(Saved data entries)
══════════════════════════════

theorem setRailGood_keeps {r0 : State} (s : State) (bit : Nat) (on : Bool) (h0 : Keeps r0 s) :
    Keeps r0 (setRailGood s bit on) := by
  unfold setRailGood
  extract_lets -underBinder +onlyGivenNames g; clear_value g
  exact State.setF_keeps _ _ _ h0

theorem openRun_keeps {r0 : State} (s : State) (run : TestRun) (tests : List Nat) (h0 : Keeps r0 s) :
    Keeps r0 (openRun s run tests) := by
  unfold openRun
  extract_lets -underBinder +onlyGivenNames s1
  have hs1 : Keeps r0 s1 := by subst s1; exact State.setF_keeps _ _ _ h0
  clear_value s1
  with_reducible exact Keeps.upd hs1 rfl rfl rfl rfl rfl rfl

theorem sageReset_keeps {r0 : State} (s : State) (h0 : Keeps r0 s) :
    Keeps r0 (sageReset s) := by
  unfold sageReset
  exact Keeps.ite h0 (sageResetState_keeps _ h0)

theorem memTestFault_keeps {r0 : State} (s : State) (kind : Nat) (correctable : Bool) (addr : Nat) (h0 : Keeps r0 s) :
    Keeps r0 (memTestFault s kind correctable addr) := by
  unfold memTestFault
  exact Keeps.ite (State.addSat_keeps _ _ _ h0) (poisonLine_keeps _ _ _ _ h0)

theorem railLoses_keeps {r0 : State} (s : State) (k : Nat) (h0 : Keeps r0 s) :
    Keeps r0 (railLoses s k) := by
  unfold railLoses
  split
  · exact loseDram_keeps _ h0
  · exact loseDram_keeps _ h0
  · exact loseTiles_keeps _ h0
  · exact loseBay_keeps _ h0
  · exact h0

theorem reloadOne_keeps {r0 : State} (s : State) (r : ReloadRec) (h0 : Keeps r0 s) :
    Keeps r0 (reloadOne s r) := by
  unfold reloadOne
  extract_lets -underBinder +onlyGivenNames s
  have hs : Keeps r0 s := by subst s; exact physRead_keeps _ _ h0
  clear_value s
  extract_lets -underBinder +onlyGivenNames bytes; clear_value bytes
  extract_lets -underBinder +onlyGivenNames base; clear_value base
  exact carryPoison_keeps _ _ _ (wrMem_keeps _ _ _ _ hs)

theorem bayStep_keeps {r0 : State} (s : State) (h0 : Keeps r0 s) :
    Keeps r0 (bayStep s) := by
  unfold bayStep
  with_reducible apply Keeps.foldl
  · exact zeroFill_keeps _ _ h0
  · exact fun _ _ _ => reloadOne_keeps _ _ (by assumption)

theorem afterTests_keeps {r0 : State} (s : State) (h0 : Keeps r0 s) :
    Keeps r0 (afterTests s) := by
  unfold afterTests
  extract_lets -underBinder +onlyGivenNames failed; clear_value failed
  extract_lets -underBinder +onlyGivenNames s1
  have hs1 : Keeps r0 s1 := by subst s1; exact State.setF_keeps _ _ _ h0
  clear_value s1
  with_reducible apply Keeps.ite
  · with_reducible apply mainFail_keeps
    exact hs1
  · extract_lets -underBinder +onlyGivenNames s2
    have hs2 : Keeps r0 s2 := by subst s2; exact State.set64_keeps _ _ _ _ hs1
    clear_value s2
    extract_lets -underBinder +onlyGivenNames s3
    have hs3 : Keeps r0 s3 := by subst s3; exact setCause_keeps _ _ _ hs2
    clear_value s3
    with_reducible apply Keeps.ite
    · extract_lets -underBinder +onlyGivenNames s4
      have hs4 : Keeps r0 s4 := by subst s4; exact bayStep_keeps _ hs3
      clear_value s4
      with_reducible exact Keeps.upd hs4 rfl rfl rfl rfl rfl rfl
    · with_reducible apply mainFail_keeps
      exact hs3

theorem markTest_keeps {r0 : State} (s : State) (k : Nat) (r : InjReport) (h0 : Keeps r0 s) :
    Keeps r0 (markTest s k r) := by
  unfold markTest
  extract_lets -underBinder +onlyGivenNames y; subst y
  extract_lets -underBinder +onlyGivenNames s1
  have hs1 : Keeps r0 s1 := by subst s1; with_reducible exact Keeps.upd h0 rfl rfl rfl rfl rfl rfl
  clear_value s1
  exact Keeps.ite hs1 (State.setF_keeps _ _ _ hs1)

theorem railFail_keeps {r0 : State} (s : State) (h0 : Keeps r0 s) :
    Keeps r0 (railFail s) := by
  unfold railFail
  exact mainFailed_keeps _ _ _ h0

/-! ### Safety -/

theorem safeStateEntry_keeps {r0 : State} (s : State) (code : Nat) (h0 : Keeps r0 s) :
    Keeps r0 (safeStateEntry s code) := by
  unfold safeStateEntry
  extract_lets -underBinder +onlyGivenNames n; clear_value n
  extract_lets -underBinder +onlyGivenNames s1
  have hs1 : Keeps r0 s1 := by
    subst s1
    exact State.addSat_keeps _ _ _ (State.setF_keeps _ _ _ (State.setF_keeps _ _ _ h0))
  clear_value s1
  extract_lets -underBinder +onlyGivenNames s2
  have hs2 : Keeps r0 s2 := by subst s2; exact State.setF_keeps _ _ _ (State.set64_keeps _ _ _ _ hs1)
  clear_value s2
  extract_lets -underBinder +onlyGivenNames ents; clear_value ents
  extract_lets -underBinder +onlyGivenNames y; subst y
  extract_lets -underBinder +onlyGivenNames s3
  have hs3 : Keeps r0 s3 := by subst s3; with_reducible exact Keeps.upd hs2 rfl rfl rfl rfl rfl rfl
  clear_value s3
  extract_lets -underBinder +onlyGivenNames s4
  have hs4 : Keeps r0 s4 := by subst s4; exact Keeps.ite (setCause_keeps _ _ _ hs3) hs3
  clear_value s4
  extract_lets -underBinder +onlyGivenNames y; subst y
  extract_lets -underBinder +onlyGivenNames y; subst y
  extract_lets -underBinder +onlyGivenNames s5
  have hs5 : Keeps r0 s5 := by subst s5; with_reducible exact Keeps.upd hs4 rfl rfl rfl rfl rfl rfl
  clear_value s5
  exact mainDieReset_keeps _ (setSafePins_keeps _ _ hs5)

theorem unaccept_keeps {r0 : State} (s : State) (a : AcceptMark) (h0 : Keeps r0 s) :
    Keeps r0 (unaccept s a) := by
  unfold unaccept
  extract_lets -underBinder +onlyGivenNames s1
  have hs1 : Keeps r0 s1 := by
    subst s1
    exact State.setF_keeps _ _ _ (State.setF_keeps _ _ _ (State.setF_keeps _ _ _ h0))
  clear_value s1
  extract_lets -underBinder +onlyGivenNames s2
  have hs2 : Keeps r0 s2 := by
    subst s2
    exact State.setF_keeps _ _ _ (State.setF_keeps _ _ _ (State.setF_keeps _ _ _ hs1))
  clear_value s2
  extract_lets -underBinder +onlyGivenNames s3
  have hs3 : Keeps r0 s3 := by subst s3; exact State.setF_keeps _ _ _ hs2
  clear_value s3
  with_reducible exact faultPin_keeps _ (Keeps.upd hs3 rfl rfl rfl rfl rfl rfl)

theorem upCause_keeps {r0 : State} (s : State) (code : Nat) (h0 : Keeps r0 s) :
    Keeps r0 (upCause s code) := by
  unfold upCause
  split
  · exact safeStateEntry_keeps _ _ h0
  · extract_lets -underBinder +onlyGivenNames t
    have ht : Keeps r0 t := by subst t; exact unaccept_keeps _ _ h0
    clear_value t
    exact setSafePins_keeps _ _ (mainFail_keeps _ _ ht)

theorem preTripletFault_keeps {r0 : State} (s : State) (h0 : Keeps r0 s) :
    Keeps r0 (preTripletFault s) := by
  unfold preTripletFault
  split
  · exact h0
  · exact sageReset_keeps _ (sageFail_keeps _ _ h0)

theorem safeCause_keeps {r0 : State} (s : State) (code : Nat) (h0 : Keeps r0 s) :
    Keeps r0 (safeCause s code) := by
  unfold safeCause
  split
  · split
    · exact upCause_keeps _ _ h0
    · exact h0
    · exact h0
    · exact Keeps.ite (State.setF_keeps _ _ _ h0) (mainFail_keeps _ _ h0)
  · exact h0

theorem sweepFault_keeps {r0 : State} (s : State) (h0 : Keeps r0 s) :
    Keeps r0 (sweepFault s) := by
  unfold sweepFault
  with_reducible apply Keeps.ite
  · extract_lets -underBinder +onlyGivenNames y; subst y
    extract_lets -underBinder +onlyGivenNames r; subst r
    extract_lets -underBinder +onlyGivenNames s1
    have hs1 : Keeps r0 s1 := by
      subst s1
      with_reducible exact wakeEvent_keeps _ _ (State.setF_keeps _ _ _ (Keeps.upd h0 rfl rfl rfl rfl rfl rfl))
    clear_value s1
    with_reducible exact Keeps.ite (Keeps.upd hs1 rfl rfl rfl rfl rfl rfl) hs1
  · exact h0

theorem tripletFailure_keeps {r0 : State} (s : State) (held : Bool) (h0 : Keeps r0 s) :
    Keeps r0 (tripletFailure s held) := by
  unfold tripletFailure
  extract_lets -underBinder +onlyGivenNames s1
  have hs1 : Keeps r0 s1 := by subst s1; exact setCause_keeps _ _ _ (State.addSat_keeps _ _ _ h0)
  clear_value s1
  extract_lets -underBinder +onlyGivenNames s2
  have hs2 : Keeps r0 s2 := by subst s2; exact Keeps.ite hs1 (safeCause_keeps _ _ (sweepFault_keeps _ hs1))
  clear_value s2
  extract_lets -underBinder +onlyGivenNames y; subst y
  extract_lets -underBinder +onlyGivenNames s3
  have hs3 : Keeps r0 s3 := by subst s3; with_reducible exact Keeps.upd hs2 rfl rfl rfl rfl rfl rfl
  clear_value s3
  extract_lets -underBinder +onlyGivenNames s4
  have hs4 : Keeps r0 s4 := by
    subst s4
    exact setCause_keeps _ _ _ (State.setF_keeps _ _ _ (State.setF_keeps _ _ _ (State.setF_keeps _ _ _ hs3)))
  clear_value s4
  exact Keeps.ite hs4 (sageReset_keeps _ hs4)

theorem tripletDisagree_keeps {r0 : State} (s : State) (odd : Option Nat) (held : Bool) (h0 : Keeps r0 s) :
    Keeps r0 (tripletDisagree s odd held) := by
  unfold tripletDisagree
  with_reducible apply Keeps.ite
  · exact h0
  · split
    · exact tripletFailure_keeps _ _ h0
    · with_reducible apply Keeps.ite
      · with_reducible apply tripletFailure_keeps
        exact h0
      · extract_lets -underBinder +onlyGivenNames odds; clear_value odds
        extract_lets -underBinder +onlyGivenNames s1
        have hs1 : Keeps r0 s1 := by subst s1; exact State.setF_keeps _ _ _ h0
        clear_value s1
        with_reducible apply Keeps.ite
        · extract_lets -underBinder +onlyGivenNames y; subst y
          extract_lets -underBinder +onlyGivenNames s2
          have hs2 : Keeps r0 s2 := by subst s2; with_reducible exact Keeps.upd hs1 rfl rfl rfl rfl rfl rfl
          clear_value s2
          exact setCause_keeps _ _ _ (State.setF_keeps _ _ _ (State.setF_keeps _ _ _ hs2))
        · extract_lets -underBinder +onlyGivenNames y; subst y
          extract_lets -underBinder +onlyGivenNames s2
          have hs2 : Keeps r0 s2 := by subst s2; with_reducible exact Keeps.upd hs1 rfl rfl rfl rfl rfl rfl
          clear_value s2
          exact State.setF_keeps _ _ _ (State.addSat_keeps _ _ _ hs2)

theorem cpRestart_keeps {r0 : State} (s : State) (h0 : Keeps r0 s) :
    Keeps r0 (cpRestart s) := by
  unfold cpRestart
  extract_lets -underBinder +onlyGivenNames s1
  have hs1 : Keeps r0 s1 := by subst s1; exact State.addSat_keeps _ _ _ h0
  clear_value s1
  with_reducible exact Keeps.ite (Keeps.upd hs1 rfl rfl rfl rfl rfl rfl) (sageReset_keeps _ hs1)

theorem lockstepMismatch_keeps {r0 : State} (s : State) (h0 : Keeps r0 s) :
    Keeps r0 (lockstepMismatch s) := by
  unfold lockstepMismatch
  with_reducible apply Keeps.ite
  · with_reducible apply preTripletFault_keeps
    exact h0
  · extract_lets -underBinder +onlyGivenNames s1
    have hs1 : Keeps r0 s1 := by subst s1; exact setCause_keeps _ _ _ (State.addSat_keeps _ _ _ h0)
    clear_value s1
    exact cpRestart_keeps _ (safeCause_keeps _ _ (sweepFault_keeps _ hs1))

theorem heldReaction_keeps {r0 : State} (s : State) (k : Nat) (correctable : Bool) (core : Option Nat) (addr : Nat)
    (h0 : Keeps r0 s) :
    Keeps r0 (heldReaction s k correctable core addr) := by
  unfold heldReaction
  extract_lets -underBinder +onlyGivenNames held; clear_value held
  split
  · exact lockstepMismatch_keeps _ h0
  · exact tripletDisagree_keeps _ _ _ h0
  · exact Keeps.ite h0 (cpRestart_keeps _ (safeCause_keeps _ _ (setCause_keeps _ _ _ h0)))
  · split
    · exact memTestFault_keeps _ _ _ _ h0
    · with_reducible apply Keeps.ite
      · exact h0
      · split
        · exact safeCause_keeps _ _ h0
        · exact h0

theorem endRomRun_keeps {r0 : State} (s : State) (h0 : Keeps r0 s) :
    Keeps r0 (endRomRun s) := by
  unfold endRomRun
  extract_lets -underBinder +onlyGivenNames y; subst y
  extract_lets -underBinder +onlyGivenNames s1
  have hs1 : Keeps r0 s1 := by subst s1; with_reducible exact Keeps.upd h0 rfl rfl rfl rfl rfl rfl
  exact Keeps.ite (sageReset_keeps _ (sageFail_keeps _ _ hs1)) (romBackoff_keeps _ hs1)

══════════════════════════════

• Your objective:
Collect every line above that contains the word "addr".

• Written response:
theorem memTestFault_keeps {r0 : State} (s : State) (kind : Nat) (correctable : Bool) (addr : Nat) (h0 : Keeps r0 s) :
    Keeps r0 (memTestFault s kind correctable addr) := by
theorem heldReaction_keeps {r0 : State} (s : State) (k : Nat) (correctable : Bool) (core : Option Nat) (addr : Nat)
    Keeps r0 (heldReaction s k correctable core addr) := by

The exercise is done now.